[Stored data entries]
/-- The destination UDP port that a frame's bytes hold, where they are UDP over IPv4, or over IPv6 without extension headers. -/
def udpDport (raw : Bytes) : Option Nat :=
  let off := if beAt raw 12 2 = 0x8100 || beAt raw 12 2 = 0x88A8 then 16 else 12
  match beAt raw off 2 with
  | 0x0800 => if beAt raw (off + 11) 1 = 17 then some (beAt raw (off + 4 + beAt raw (off + 2) 1 % 16 * 4) 2) else none
  | 0x86DD => if beAt raw (off + 8) 1 = 17 then some (beAt raw (off + 44) 2) else none
  | _ => none

/-- The destination UDP port of a frame, where it has one. -/
def dportOf (f : Frame) : Option Nat :=
  match f.l3 with
  | .udp _ _ _ _ d _ _ _ => some d
  | .fragment d => d
  | .options d => d
  | .ptp => udpDport f.raw
  | .ptpManagement => udpDport f.raw
  | _ => none

/-- Is a frame IPv6? Fragments and options of either version count by their EtherType. -/
def frameV6 (f : Frame) : Bool :=
  match f.l3 with | .udp v6 _ _ _ _ _ _ _ => v6 | _ => f.etype == 0x86DD

/-- A frame goes to the punt path. -/
def State.punt (s : State) (f : Frame) (reason : Nat) (leg : Option Nat) : State :=
  s.puntTo (s.puntHost reason leg (dportOf f))
    { reason := reason, port := f.port, vid := f.vids.headD 0xFFFF, v6 := frameV6 f, leg := leg.getD 0xFFFFFFFF,
      time := time80 (s.ingressTime f.port).toNat, raw := f.raw }

/-- The header of Table 4.10; `be` for the UDP route's network order. TIME80 is kept in the order of R5. -/
def puntHeader (be : Bool) (x : PuntX) (seq : Nat) : Bytes :=
  let n (k v : Nat) : Bytes := if be then natBE k v else natLE k v
  let vlan : Bool := x.vid != 0xFFFF
  [1, BitVec.ofNat 8 x.reason, BitVec.ofNat 8 x.port, BitVec.ofNat 8 (vlan.toNat + 2 * x.v6.toNat)] ++
    n 2 x.vid ++ n 2 x.raw.length ++ n 4 x.leg ++ n 4 (if x.reason = 4 then 0xFFFFFFFE else 0xFFFFFFFF) ++
    n 10 x.time ++ n 4 seq ++ n 2 0

/-! The FIFO (R84 to R88). -/

/-- The bits of a number that are 1. -/
def onesOf (w n : Nat) : Nat := ((List.range w).filter (bitOf n)).length

/-- Does a list of columns make a code that corrects one error and detects two: 128 different columns of 9 bits, each of odd
weight above 1? -/
def secdedOk (cs : List Nat) : Bool :=
  cs.length == 128 && distinct cs == cs && cs.all (fun c => decide (c < 512) && decide (1 < onesOf 9 c) && onesOf 9 c % 2 == 1)

/-- The columns of the FIFO's code. Which code of that kind the device uses is left open (log 213). -/
def fifoColumns : List Nat :=
  if secdedOk Config.fifoColumns then Config.fifoColumns
  else ((List.range 512).filter (fun c => decide (1 < onesOf 9 c) && onesOf 9 c % 2 == 1)).take 128

/-- The 9 check bits of a word's data. -/
def checkBits (data : BitVec 128) : BitVec 9 :=
  (fifoColumns.zipIdx).foldl (fun a c => if data.getLsbD c.2 then a ^^^ BitVec.ofNat 9 c.1 else a) 0

/-- A FIFO word (Table 4.4): 16 packet bytes, the earliest in [7:0], and their check bits. -/
def fifoWord (b : Bytes) : BitVec 137 :=
  let data := BitVec.ofNat 128 (leNat b)
  (checkBits data).append data
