/-- Do the rows reported fit the layer picture: one list per tile column, each with a count for every CTU row? -/
def State.rowsFit (s : State) (e sl cores : Nat) (rows : List (List Nat)) : Bool :=
  let u := if s.rd Enc.SPLIT e = 0 then max 1 cores else 1
  rows.length == u && rows.all (fun r => r.length == ceilDiv (s.encSize e sl).2 64)

/-- The cores' part of a completed layer picture: counted, and its time beyond twice the nominal one. -/
def State.encCores (s : State) (e : Nat) (p : EPic) : List Nat × State :=
  (p.cores.foldl (fun s v => s.bump Ve.PICTURES v) s).overtime e p

/-- Rate control over a layer picture: the tiles' ends, budgets shared by CTU columns where there are several. -/
def State.encRows (s : State) (e : Nat) (p : EPic) (l : LPic) (rows : List (List Nat)) : List (Nat × Rc) :=
  let K := ceilDiv (s.encSize e l.s).1 64
  let u := rows.length
  ((List.range u).zip rows).map (fun q =>
    let c := if u = 1 then K else tileCols K u q.1
    let b : Nat := (((l.budget * c / K : Nat) : Int) - l.repay * c / K).toNat
    let x := rcPicture b p.qpMin p.qpMax l.qp0 q.2
    (b, if l.skip then { x with mode := 2, skipped := q.2.length, keep := l.qp0, rows := x.rows.map (fun r => (2, r.2)) } else x))

/-- The headers of a coded layer picture: base QP 32 in a spliceable session (R318), the picture's first QP otherwise (DESIGN
CHOICE, log 227), and the rows' deltas. -/
def State.encHead (s : State) (e : Nat) (p : EPic) (l : LPic) (rc : List (Nat × Rc)) : HeadX :=
  let base := if s.encSplices e then 32 else l.qp0
  { n := p.n
    level := s.encLevel e l.s
    nal := (s.encNal e p l) * (s.smode (s.rd Enc.OUT_SOURCE e))
    base := (s.codecQp e base).toNat
    rows := rc.map (fun r => r.2.rows.map (fun q => (q.1, s.codecQp e ((q.2 : Int) - (base : Int)))))
    cols := l.cols }

/-- A completed layer picture's state: its over, what qp0 follows, its references and its sweep. -/
def State.encDone (s : State) (e : Nat) (p : EPic) (l : LPic) (rc : List (Nat × Rc)) : State :=
  let excess := sumOf (rc.map (fun r => r.2.spent - r.1))
  let b := sumOf (rc.map (·.1))
  let spent := sumOf (rc.map (fun r => r.2.spent))
  let fell := rc.any (fun r => r.2.mode != 0)
  let skips := sumOf (rc.map (fun r => r.2.skipped))
  let q : QpX := ⟨match rc with | r :: _ => r.2.keep | [] => l.qp0, decide (0 < excess), decide (8 * spent < 7 * b)⟩
  let s := if fell && !l.skip then s.bump Enc.FALLBACK e else s
  let s := s.bump Enc.SKIP_ROWS e skips
  let r := s.rd Enc.REFRESH e
  let stays := fell || p.repeat_
  let s := s.encUpd e (fun x => { x with heads := Tbl.set none x.heads l.s (some (s.encHead e p l rc)) })
  let s := s.encUpd e (fun x => x.layUpd l.s (fun y =>
    let y := { y with
      coded := Tbl.set 0 y.coded p.t (p.n + 1)
      qp := if p.key then y.qp else Tbl.set none y.qp p.t (some q)
      swept := if l.start then false else y.swept }
    match y.pos with
    | none => y
    | some i =>
      if s.encSplices e then y
      else if stays then y
      else if i + 1 = r then { y with pos := none, swept := true }
      else { y with pos := some (i + 1) }))
  s.picUpd e p.n (fun p => { p.layUpd l.s (fun l => { l with fate := 1, excess := excess }) with stored := true })

/-- Does a core of a picture still hold a picture of another session with an earlier tick? A core codes its sessions' pictures in
tick order (R322). -/
def State.behind (s : State) (e : Nat) (p : EPic) : Bool :=
  s.vid.enc.any (fun r => r.1 != e && r.2.pics.any (fun q =>
    q.open && q.cores.any (fun v => p.cores.contains v) && s.encAt r.1 q.n < s.encAt e p.n))

/-- Does the compositor still stream picture n to a session? The streamed output and the HBM copy come from one pass, so no layer
picture of it is coded before that pass ends (R29; DEDUCED, log 156). -/
def State.streaming (s : State) (e n : Nat) : Bool :=
  s.rd Enc.INPUT e == 0 && (match (Tbl.get {} s.vid.out (s.rd Enc.INPUT_ID e)).busy with | some b => b.1 == n | none => false)

/-- LAYER_PICTURE_COMPLETE: spatial layer sl of the oldest picture in progress is coded: the bits of its rows by tile, the
payload lengths of its packets and of its intra alternative. A core whose internal memory fails is named instead. -/
def layerComplete (e sl : Nat) (rows : List (List Nat)) (packets alt : List Nat) (fault : Option Nat) (s : State) : State :=
  match (s.encX e).pics.find? (fun p => match p.layer? sl with | some l => l.fate == 0 | none => false) with
  | none => s
  | some p =>
    match p.layer? sl with
    | none => s
    | some l =>
      match fault with
      | some v => if p.cores.contains v then s.encFault v else s
      | none =>
        let ok := s.rowsFit e sl p.cores.length rows && packets != [] && (packets ++ alt).all (fun n => 1 ≤ n && n ≤ 1200) &&
          (alt != []) == p.splice && !s.streaming e p.n && !p.waiting && !s.behind e p
        if !ok then s
        else if s.encAt e (p.n + 1) < s.ns then s.encLate e
        else
          let s := if p.stored then s else s.bump Enc.PICTURES e
          let s := s.encDone e p l (s.encRows e p l rows)
          let (excess, s) := s.encCores e p
          let (ks, s) := s.encPackets e p l false packets
          let (as, s) := s.encPackets e p l true alt
          let s := s.encLayers e
          let s := if !s.encSplices e then s
            else s.srcUpd (s.rd Enc.OUT_SOURCE e) (fun x => { x with tiles := {
              n := p.n
              bytes := sumOf packets
              alt := if alt = [] then none else some (sumOf alt)
              pkts := ks ++ as
              atC := s.phys } :: x.tiles })
          let s := s.afterPicture e p.n
          excess.foldl (fun s v => s.retireVe v 3) s.sweepStore

/-- ENCODE_DEADLINE. -/
def encodeDeadline (e : Nat) (s : State) : State := s.encLate e

/-! Opening, closing and writing (R318, R319, R329, R330). -/

/-- The conditions of R318 for a member of splice group g; its temporal structure is that of the other members (R121, log 214). -/
def State.spliceFits (s : State) (e g : Nat) : Bool :=
  let c := cycleOf (s.rd Enc.TEMPORAL e)
  let src := s.rd Enc.OUT_SOURCE e
  let p := s.rd Splice.PERIOD g
  s.rd Splice.STATE g == 1 && s.rd Src.CODEC src == s.rd Splice.CODEC g && s.rd Enc.DEPTH e == s.rd Splice.DEPTH g &&
    s.rd Enc.WIDTH e == s.rd Splice.TILE_W g && s.rd Enc.HEIGHT e == s.rd Splice.TILE_H g &&
    s.rd Enc.RATE_N e == s.rd Splice.RATE_N g && s.rd Enc.RATE_D e == s.rd Splice.RATE_D g && s.rd Enc.SPATIAL e == 1 &&
    p % c == 0 && s.rd Splice.PHASE g % c == 0 && s.rd Enc.REFRESH e % p == 0 &&
    (s.elemsWith Enc.SPLICE g).all (fun k => k == e || s.rd Enc.STATE k == 0 || s.rd Enc.TEMPORAL k == s.rd Enc.TEMPORAL e)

=== PROBLEM ===
In the entries above, find the line holding "def State.rowsFit (s" and the line holding "def State.encRows (s"; print both of them and every line between, exactly, and nothing else.

=== EXERCISE ANSWER ===
def State.rowsFit (s : State) (e sl cores : Nat) (rows : List (List Nat)) : Bool :=
  let u := if s.rd Enc.SPLIT e = 0 then max 1 cores else 1
  rows.length == u && rows.all (fun r => r.length == ceilDiv (s.encSize e sl).2 64)

/-- The cores' part of a completed layer picture: counted, and its time beyond twice the nominal one. -/
def State.encCores (s : State) (e : Nat) (p : EPic) : List Nat × State :=
  (p.cores.foldl (fun s v => s.bump Ve.PICTURES v) s).overtime e p

/-- Rate control over a layer picture: the tiles' ends, budgets shared by CTU columns where there are several. -/
def State.encRows (s : State) (e : Nat) (p : EPic) (l : LPic) (rows : List (List Nat)) : List (Nat × Rc) :=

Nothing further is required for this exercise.